WORK ORDER: Once the line holding "copied (R231). -/" is found in the listing below, write it out and each later line exactly, up to and including the one holding "0, _, d, m => (d, m)".

INPUT:
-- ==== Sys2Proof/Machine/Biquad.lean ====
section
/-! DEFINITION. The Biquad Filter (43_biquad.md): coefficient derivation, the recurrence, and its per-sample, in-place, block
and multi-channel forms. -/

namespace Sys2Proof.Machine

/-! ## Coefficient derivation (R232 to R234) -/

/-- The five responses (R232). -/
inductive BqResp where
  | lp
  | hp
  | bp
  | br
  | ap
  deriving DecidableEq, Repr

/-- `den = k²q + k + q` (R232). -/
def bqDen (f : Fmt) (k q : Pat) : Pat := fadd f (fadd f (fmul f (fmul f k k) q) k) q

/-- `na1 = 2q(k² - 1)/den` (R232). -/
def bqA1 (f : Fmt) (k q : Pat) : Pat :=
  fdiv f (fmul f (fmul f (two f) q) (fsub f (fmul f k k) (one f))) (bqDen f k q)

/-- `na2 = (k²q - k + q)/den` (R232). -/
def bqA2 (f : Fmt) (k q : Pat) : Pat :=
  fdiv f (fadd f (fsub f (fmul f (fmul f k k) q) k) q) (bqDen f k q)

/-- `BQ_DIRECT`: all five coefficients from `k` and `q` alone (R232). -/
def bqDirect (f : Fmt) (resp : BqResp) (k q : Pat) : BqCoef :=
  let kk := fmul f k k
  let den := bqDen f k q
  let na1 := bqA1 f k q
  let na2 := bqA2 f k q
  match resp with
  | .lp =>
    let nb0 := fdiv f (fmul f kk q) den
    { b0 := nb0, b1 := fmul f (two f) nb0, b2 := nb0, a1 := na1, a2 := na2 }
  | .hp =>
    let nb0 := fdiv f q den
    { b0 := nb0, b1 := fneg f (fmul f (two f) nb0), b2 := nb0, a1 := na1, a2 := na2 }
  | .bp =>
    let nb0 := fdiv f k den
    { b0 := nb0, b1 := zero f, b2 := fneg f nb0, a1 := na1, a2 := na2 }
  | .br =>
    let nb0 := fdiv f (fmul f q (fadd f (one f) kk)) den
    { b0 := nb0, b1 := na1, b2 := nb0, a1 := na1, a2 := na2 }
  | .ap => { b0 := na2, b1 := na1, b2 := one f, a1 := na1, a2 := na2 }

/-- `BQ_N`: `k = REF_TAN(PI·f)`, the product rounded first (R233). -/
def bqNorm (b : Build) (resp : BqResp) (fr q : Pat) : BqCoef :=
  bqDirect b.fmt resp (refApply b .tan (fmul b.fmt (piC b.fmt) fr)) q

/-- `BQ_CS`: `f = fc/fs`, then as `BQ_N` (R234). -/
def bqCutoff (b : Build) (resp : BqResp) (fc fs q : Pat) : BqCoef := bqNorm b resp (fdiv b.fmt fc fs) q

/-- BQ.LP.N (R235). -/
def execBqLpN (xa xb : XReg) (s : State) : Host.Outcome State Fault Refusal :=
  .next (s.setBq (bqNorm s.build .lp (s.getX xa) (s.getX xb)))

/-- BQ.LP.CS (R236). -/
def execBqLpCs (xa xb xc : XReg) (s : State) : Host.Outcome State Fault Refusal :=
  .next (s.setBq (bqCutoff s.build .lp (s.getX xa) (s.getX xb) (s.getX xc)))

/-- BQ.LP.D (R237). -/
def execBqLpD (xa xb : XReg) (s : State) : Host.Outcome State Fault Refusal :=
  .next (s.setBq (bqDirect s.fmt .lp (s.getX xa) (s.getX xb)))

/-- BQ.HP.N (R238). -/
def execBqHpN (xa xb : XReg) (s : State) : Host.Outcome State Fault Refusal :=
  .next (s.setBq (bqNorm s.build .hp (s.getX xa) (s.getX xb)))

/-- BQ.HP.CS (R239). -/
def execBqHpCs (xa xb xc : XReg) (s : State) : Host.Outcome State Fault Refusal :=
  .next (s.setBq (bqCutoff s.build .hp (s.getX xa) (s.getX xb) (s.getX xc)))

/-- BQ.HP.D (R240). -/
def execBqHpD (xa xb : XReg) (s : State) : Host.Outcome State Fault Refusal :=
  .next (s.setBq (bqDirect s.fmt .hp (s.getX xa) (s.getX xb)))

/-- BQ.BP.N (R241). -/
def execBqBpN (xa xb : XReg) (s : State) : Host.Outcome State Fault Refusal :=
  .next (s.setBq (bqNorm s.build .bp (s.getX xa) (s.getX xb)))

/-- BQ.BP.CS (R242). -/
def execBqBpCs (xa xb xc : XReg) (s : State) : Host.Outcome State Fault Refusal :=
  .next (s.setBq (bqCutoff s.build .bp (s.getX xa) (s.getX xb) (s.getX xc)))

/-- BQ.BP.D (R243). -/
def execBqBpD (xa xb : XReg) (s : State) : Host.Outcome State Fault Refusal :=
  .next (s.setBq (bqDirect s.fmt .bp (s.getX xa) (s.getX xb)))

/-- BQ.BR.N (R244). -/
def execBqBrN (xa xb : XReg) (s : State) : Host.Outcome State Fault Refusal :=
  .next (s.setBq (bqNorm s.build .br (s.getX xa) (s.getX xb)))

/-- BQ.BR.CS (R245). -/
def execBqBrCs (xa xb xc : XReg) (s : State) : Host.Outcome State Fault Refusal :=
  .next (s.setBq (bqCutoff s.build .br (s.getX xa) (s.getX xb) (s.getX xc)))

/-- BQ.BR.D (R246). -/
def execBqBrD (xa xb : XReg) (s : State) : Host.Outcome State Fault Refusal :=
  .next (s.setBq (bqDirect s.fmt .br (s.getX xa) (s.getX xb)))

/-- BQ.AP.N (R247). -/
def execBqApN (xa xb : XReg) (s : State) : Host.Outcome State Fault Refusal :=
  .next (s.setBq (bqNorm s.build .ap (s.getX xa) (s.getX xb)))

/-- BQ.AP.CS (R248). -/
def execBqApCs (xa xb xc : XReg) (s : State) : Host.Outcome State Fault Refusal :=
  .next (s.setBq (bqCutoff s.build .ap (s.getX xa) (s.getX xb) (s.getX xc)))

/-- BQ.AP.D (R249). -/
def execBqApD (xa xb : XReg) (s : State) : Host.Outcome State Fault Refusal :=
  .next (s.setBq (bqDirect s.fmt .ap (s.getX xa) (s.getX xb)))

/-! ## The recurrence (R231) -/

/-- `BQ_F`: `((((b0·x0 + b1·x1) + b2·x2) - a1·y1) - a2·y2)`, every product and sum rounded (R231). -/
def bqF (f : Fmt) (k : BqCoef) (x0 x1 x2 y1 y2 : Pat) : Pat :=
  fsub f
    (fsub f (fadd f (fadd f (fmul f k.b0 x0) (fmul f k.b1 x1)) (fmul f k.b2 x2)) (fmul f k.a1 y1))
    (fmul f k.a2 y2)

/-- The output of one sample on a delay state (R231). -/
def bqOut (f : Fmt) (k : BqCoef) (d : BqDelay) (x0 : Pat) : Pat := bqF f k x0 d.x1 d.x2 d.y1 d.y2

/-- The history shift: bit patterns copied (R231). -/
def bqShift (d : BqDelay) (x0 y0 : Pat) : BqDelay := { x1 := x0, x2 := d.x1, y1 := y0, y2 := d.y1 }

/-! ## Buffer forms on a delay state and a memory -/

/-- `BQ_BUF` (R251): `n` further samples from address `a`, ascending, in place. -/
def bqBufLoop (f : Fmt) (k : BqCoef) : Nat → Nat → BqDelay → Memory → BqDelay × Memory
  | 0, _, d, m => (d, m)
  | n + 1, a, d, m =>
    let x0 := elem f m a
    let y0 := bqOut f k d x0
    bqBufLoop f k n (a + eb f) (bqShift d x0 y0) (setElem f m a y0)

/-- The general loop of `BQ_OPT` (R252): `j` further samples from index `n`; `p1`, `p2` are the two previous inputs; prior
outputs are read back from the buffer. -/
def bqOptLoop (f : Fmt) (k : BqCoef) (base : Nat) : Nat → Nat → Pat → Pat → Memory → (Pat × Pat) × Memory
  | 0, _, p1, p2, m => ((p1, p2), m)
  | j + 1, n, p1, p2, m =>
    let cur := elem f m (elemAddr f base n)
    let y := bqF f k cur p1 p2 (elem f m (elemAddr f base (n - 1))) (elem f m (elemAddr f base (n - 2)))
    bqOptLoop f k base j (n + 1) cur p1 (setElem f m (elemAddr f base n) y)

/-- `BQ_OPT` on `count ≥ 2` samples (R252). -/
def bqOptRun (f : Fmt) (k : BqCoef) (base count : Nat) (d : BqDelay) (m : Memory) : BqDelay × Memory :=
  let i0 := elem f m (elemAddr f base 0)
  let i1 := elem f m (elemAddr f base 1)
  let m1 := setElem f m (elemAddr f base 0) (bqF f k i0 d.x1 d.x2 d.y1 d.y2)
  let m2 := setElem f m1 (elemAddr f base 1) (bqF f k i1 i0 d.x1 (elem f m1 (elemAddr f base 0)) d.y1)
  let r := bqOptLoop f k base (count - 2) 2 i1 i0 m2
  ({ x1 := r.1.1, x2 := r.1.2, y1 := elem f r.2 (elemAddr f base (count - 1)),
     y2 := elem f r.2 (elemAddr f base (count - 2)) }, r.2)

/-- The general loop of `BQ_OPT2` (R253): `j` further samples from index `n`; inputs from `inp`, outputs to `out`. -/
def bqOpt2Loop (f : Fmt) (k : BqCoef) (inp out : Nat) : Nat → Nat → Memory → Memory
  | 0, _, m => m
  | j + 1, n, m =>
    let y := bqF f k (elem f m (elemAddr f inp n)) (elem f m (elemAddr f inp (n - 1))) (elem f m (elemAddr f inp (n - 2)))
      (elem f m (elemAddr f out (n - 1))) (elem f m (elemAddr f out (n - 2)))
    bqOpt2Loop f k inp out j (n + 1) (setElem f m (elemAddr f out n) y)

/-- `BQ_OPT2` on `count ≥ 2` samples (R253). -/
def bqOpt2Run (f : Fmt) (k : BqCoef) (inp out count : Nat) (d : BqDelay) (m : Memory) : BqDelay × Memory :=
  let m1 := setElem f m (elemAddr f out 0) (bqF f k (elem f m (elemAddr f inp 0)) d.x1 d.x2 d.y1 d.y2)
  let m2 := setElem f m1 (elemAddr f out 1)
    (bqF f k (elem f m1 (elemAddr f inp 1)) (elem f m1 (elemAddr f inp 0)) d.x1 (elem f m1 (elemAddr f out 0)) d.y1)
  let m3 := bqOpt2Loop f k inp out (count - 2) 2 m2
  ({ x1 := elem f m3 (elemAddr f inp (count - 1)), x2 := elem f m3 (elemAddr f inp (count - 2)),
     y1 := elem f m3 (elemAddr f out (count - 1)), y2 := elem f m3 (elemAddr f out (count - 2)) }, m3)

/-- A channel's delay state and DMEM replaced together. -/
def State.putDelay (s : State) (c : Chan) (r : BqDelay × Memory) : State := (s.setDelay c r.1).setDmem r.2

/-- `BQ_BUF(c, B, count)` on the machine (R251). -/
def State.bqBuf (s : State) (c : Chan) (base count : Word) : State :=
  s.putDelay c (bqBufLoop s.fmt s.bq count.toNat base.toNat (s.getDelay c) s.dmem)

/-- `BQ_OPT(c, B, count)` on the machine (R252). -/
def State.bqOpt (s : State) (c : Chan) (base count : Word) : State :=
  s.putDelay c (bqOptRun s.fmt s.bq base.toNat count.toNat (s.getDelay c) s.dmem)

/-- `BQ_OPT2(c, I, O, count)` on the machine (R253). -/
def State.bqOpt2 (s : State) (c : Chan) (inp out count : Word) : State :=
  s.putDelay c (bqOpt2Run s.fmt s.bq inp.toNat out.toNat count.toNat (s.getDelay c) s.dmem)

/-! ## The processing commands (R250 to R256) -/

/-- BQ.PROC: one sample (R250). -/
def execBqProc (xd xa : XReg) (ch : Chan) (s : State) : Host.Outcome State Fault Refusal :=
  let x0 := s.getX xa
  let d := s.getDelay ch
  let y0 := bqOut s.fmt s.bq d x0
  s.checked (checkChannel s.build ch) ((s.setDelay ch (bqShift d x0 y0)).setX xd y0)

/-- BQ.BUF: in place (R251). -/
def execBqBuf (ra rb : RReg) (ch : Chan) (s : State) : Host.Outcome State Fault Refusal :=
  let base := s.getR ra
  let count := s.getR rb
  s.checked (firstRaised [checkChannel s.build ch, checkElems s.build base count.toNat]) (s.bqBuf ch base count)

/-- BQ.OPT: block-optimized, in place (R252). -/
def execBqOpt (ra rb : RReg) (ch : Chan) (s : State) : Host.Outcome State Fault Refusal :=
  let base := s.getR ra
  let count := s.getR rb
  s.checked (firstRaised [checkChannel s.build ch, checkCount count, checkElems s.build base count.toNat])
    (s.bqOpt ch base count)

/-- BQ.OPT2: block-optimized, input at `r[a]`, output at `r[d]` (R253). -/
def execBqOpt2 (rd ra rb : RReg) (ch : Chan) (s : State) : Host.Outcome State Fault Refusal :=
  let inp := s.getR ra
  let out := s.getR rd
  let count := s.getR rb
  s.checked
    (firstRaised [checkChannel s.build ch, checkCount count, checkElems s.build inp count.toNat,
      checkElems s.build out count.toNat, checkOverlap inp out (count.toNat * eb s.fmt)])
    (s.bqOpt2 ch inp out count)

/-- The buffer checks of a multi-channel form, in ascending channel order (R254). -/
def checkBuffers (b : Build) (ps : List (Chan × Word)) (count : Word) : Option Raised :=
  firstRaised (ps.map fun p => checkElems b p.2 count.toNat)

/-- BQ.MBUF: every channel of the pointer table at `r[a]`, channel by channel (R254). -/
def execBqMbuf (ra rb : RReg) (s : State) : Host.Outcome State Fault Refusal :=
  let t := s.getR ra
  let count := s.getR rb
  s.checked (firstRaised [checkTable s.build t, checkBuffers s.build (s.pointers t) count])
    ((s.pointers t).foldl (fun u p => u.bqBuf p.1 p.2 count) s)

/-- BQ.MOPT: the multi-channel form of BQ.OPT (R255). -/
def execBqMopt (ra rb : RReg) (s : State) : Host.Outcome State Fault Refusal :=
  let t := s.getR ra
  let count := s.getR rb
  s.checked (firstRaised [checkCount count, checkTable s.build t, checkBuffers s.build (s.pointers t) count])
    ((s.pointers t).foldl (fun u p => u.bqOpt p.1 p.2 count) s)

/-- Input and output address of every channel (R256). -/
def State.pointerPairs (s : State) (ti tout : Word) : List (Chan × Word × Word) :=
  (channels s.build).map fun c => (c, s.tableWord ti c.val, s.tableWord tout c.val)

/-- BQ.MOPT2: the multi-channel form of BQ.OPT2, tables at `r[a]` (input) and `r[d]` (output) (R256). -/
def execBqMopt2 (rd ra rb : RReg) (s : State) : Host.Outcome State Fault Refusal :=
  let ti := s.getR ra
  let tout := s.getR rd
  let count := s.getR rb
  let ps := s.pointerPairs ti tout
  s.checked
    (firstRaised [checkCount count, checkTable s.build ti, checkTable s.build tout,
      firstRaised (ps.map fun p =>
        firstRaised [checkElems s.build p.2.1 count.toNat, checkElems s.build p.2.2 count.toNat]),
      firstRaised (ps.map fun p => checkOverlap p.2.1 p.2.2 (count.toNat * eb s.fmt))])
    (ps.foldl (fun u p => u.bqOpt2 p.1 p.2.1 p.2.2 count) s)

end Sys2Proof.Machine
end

OUTPUT:
/-- The history shift: bit patterns copied (R231). -/
def bqShift (d : BqDelay) (x0 y0 : Pat) : BqDelay := { x1 := x0, x2 := d.x1, y1 := y0, y2 := d.y1 }

/-! ## Buffer forms on a delay state and a memory -/

/-- `BQ_BUF` (R251): `n` further samples from address `a`, ascending, in place. -/
def bqBufLoop (f : Fmt) (k : BqCoef) : Nat → Nat → BqDelay → Memory → BqDelay × Memory
  | 0, _, d, m => (d, m)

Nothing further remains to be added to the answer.